Given are the points $P=[7; 2]$ and $Q=[-1; 3]$. Write the parametric expression of the half-line opposite to the half-line $QP$.
Linda solved the problem in the following steps:
(1) She wrote the general parametric equation of the half-line opposite to the half-line $QP$: $$X = P + t \cdot\overrightarrow{u},\mbox{ where } \overrightarrow{u} = \overrightarrow{PQ},\quad t\in [ 0;\infty).$$
(2) She calculated the coordinates of the direction vector $\overrightarrow{u}$: $\ \overrightarrow{u}=\overrightarrow{PQ}= Q\ –\ P = (-8; 1)$.

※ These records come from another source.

-- ==== Sys2Proof/Machine/Lineage.lean ====
section
/-! DEFINITION. Lineage records of the nodes (R162 to R166). -/

namespace Sys2Proof.Machine

/-- The record of a beat (Table 5.1). -/
def linWord (beat : Nat) (l : LinOpen) : BitVec 128 :=
  let i := l.first.getD (noLayer, noOper, 0xFF_FFFF)
  let chip := if l.peer then (if l.chips then 0x1FFF else ((l.chip.map (·.toNat)).getD 0)) else 0
  BitVec.ofNat 128 (packNat [(119, 9, beat), (118, 1, b2n l.host), (117, 1, b2n l.peer),
    (116, 1, b2n (2047 < l.dcount || 511 < l.ncmd || 2047 < l.nblk)), (100, 16, l.dreg.toNat),
    (89, 11, min l.dcount 2047), (80, 9, min l.ncmd 511), (64, 16, i.1.toNat), (48, 16, i.2.1.toNat),
    (24, 24, i.2.2.toNat), (11, 13, chip), (0, 11, min l.nblk 2047)])

/-- The record of a slot that nothing was entered in (R163). -/
def linEmpty (beat : Nat) : BitVec 128 := linWord beat {}

/-- A command is in progress in the beat (NCMD of Table 5.1): each is counted once, its restarts with it. -/
def LinOpen.command (l : LinOpen) (i : BitVec 16 × BitVec 16 × BitVec 24) : LinOpen :=
  if l.counted == some i then l
  else { l with ncmd := l.ncmd + 1, counted := some i, first := some (l.first.getD i) }

/-- A transfer leaves the tile: regions, destinations, host, link and blocks (R164, R166). -/
def LinOpen.transfer (l : LinOpen) (regions : List Nat) (dests : Nat) (host : Bool) (chip : Option (BitVec 13))
    (blocks : Nat) : LinOpen :=
  { l with
    dreg := regions.foldl (fun d g => setBit d g true) l.dreg
    dcount := l.dcount + dests
    host := l.host || host
    peer := l.peer || chip.isSome
    chips := l.chips || (match l.chip, chip with | some a, some b => a != b | _, _ => false)
    chip := match l.chip with | some a => some a | none => chip
    nblk := l.nblk + blocks }

/-- The record of the beat before is still open: LINEAGE_CLOSING, the first phase of a beat, is to come (R163). -/
def State.closingDue (s : State) : Bool := s.time.phase == 0

/-- Change tile `t`'s record of this beat, if records are being written (R164, Table 5.7): the open one, or what
stands entered for this beat while the record of the beat before is still open. A maquette host's work enters none
(R183). -/
def State.lineage (s : State) (t : Nat) (f : LinOpen → LinOpen) : State :=
  if s.servesMaq t then s
  else if s.closingDue then
    if s.contain.linNow then s.modCore t fun c => { c with linNext := f c.linNext } else s
  else if s.contain.linOn then s.modCore t fun c => { c with lin := f c.lin } else s

/-- The command of tile `t` comes into progress, at its first cycle or its restart (Table 5.1). -/
def State.lineageCommand (s : State) (t : Nat) : State :=
  match (s.tile t).core.curIds with
  | some i => s.lineage t fun l => l.command i
  | none => s

/-- A transfer of tile `t` is entered in its record; a write to the tile's own SRAM or slice sets nothing
(R166). -/
def State.lineageSend (s : State) (t : Nat) (x : Xfer) : State :=
  let ds := x.dests.filter fun l => s.logical t != some l
  if ds.isEmpty && !x.toHost && x.toChip.isNone then s
  else s.lineage t fun l => l.transfer (ds.map regionOfLogical) ds.length x.toHost x.toChip x.blocks.length

/-- A read of tile `t`'s slice served to another master: to a tile, the host or, on a link, another chip (R164). A
read by the host sets HOST, for its data goes to host memory (log entry 48). -/
def State.lineageServe (s : State) (t : Nat) (reader : Option Nat) (host : Bool) (chip : Option (BitVec 13)) : State :=
  if reader == some t then s
  else s.lineage t fun l => l.transfer (reader.map regionOf).toList 1 host chip 1

/-- The closed record of tile `t` for a beat. -/
def Core.linRec (c : Core) (b : Nat) : BitVec 128 :=
  match c.linRecs.find? fun e => e.1 == b with
  | some e => e.2
  | none => linEmpty b

/-- LINEAGE_LAST of a tile page: the last closed record (R181). -/
def State.linLast (s : State) (t : Nat) : BitVec 128 :=
  match s.contain.lastClosed, (s.tile t).page.lineage with
  | some b, some (a, r) => if a == b then r else linEmpty b
  | some b, none => linEmpty b
  | none, _ => 0

/-- A command that is in progress: begun, neither ended nor halted nor interrupted (Table 5.1). -/
def Core.running (c : Core) : Bool := c.cur.isSome && !c.halted && !c.interrupted

/-- The open record of a new beat: the command still in progress is its first (Table 5.1). -/
def Core.openLin (c : Core) (on : Bool) : LinOpen :=
  match c.curIds with
  | some i => if on && c.running then ({} : LinOpen).command i else {}
  | none => {}

/-- The records a query captures: those of the beats from max(FROM_BEAT, C − 63) to C, oldest first; a
beat without an entry has the empty record and is left out (R169). -/
def Core.captureLin (c : Core) (fromBeat last : Nat) : List (Nat × BitVec 128) :=
  (c.linRecs.filter fun e => max fromBeat (last - 63) ≤ e.1 && e.1 ≤ last).reverse

/-- The node stands at the tick of a beat: a command in progress is the first of the new beat's record (Table 5.1). -/
def Core.linTick (c : Core) (on : Bool) : Core := { c with linNext := c.openLin on }

/-- Every node with a command stands at the tick; lineage is on in the beat if it is in force at its tick, after
Ready (R163, Table 5.7). -/
def State.lineageTick (s : State) : State :=
  let on := s.life.stage == 5 && bit (s.inForce Reg.containContainCtl) 0
  let s := s.tiles.foldl (fun s e =>
    if (e.2.core.cur.isSome && !s.servesMaq e.1) || e.2.core.linNext ≠ {} then s.modCore e.1 fun c => c.linTick on else s) s
  { s with contain.linNow := on }

/-- One node closes its record of beat `b` and opens that of `b + 1`; a query that was parked before the tick of
`b + 1` is captured directly after (R163, R169). Records in which nothing was entered are not listed. -/
def Core.closeLin (c : Core) (b : Nat) (wrote : Bool) : Core :=
  let recs := c.linRecs.filter fun e => b < e.1 + 64
  let recs := if wrote && c.lin ≠ {} then (b, linWord b c.lin) :: recs else recs
  let c := { c with linRecs := recs, lin := c.linNext, linNext := {} }
  match c.query with
  | some q => if q.2.2 ≤ b then { c with query := none, captured := some (b, c.captureLin q.2.1 b) } else c
  | none => c

/-- The reply to a query just captured: a record of each beat, with REPORT_ID and LAST (R169). -/
def State.lineageReply (s : State) (t : Nat) (q : Option (BitVec 16 × Nat × Nat)) (b : Nat) : State :=
  match q with
  | some q =>
    if q.2.2 ≤ b then
      let a := max q.2.1 (b - 63)
      s.sendReply t (recordReply q.1.toNat b ((List.range (b + 1 - a)).map fun i => (s.tile t).core.linRec (a + i)))
    else s
  | none => s

/-- The hub's copy of a closed record that is not empty, for LINEAGE_LAST (R181). -/
def State.lineagePage (s : State) (t b : Nat) (wrote : Bool) (l : LinOpen) : State :=
  if wrote && l ≠ {} then s.modPage t fun p => { p with lineage := some (b, linWord b l) } else s

/-- LINEAGE_CLOSING in beat B: every node closes the record of B − 1 and opens that of B (R163). -/
def State.lineageClose (s : State) : State :=
  let b := s.beat - 1
  let wrote := s.contain.linOn
  let s := allTiles.foldl (fun s t =>
    let c := (s.tile t).core
    if c.lin ≠ {} || c.linNext ≠ {} || c.query.isSome || !c.linRecs.isEmpty then
      ((s.modCore t fun c => c.closeLin b wrote).lineagePage t b wrote c.lin).lineageReply t c.query b
    else s) s
  { s with contain.linOn := s.contain.linNow
           contain.lastClosed := if wrote then some b else s.contain.lastClosed }

end Sys2Proof.Machine
end

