/-- The staging after a recovered pass: blocks of the failed run that are still held give way to the
rerun's, those it never drained follow, and those already released are not released again (R160). -/
def replaceHeld (staging : List Held) (p : PassSt) (hs : List Held) : List Held :=
  staging.map (heldAgain p hs) ++ hs.filter fun h =>
    !p.rel.contains h.index && !staging.any fun k => k.pass == some p.id && k.index == h.index

/-- The operands of the pass are read and verified again (R148), one read after the other until one is refused. -/
def State.rereadAll (s : State) (t : Nat) : List ReadReq → List (Finding × Finding) → State × Bool
  | [], _ => (s, true)
  | r :: rs, fs =>
    let f := fs.headD ({}, {})
    let a := s.readVerified t (readAs r f.1) f.2
    if a.2 then a.1.rereadAll t rs fs.tail else a

/-- The rerun's blocks drain and take the failed run's place, or the command halts: `x` is the pass as run again,
`p` as it failed. -/
def State.rerunDrains (s : State) (t : Nat) (p x : PassSt) (fs : List DrainFaults) : State :=
  let i1 := if x.special then none else s.injected t 1
  let s := s.consume i1.isSome
  let i2 := s.injected t 2
  let s := s.consume i2.isSome
  let ds := x.drainAll fs i1 i2
  if ds.all (·.ok) then
    let hs := (ds.zip (List.range ds.length)).map fun d => x.held t s.time.time d.2 d.1
    let s := hs.foldl (fun s h => (s.sramCopy t p.desc.outIndex h).countPass t x) s
    let s := s.modCore t fun c => { c with staging := replaceHeld c.staging p hs }
    (s.raiseFails t p.fails true).passDone t
  else s.passFailed t p.fails

/-- The rerun of failed pass `p` once its operands are verified: through its entry checks into the array and out of it
(R148, R149). A special operand for which the first run raised SEAL_SPECIAL raises it no more (R142), and a pass is
counted in SPECIAL_PASSES once (R154). DESIGN CHOICE (assumption 48): a rerun that is abandoned for a special operand
which the first run did not meet raises SEAL_SPECIAL as R142 says, beside R148's 'no events of its own'. -/
def State.rerunRun (s : State) (t : Nat) (p : PassSt) (entry : List EntryFault) (fs : List DrainFaults) : State :=
  let x := passOf p.id p.desc entry p.ctl
  let inj := s.entryInjected t p.desc
  let s := s.consume inj.isSome
  let s := if x.special && !p.special then s.bump Reg.sealSpecialPasses else s
  if (firstEntry p.desc entry inj).isSome then s.passFailed t p.fails
  else
    match firstSpecial (latched p.desc entry), p.special && !p.entry with
    | some k, false =>
      if abandonsSpecial p.desc p.ctl then ((s.passDone t).raiseFails t p.fails false).specialHalt t p.desc k
      else (s.specialInfo t p.desc k).rerunDrains t p x fs
    | _, _ => s.rerunDrains t p x fs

(3) She wrote the parametric expression of the half-line opposite to the half-line $QP$ in coordinates: $$\left. \begin{aligned} x&=7-8t\cr y&=2+t \end{aligned}\right\} \quad t\in[0; \infty)$$
Is Linda's solution correct? If not, identify where the mistake is.
Linda's solution is correct.
The mistake is in step (1): Linda incorrectly determined the admissible values of the parameter $t$.
The mistake is in step (2): Linda incorrectly calculated the coordinates of the vector $\overrightarrow{u}$.
The mistake is in step (3): Linda incorrectly wrote the parametric expressions of the half-line opposite to the half-line $QP$ in coordinates.
The half-line opposite to the half-line $QP$ (marked in red in the figure) is not the half-line $PQ$, but the half-line, which "starts" not at the point $P$ but at the point $Q$, all admissible values of the parameter $t$ are from the interval $[1;\infty)$.
(1) The parametric equation of the half-line opposite to the ray $QP$ is : $$X = P + t \cdot\overrightarrow{u},\mbox{ where } \overrightarrow{u} =\overrightarrow{PQ},\quad t\in [ 1;\infty).$$
(2) Direction vector $\overrightarrow{u}$ : $\ \overrightarrow{u}=\overrightarrow{PQ}= Q\ –\ P = (-8; 1)$.
(3) The parametric expression of the half-line opposite to the half-line $QP$ in coordinates: $$\left. \begin{aligned} x&=7-8t\cr y&=2+t \end{aligned}\right\} \quad t\in[1; \infty)$$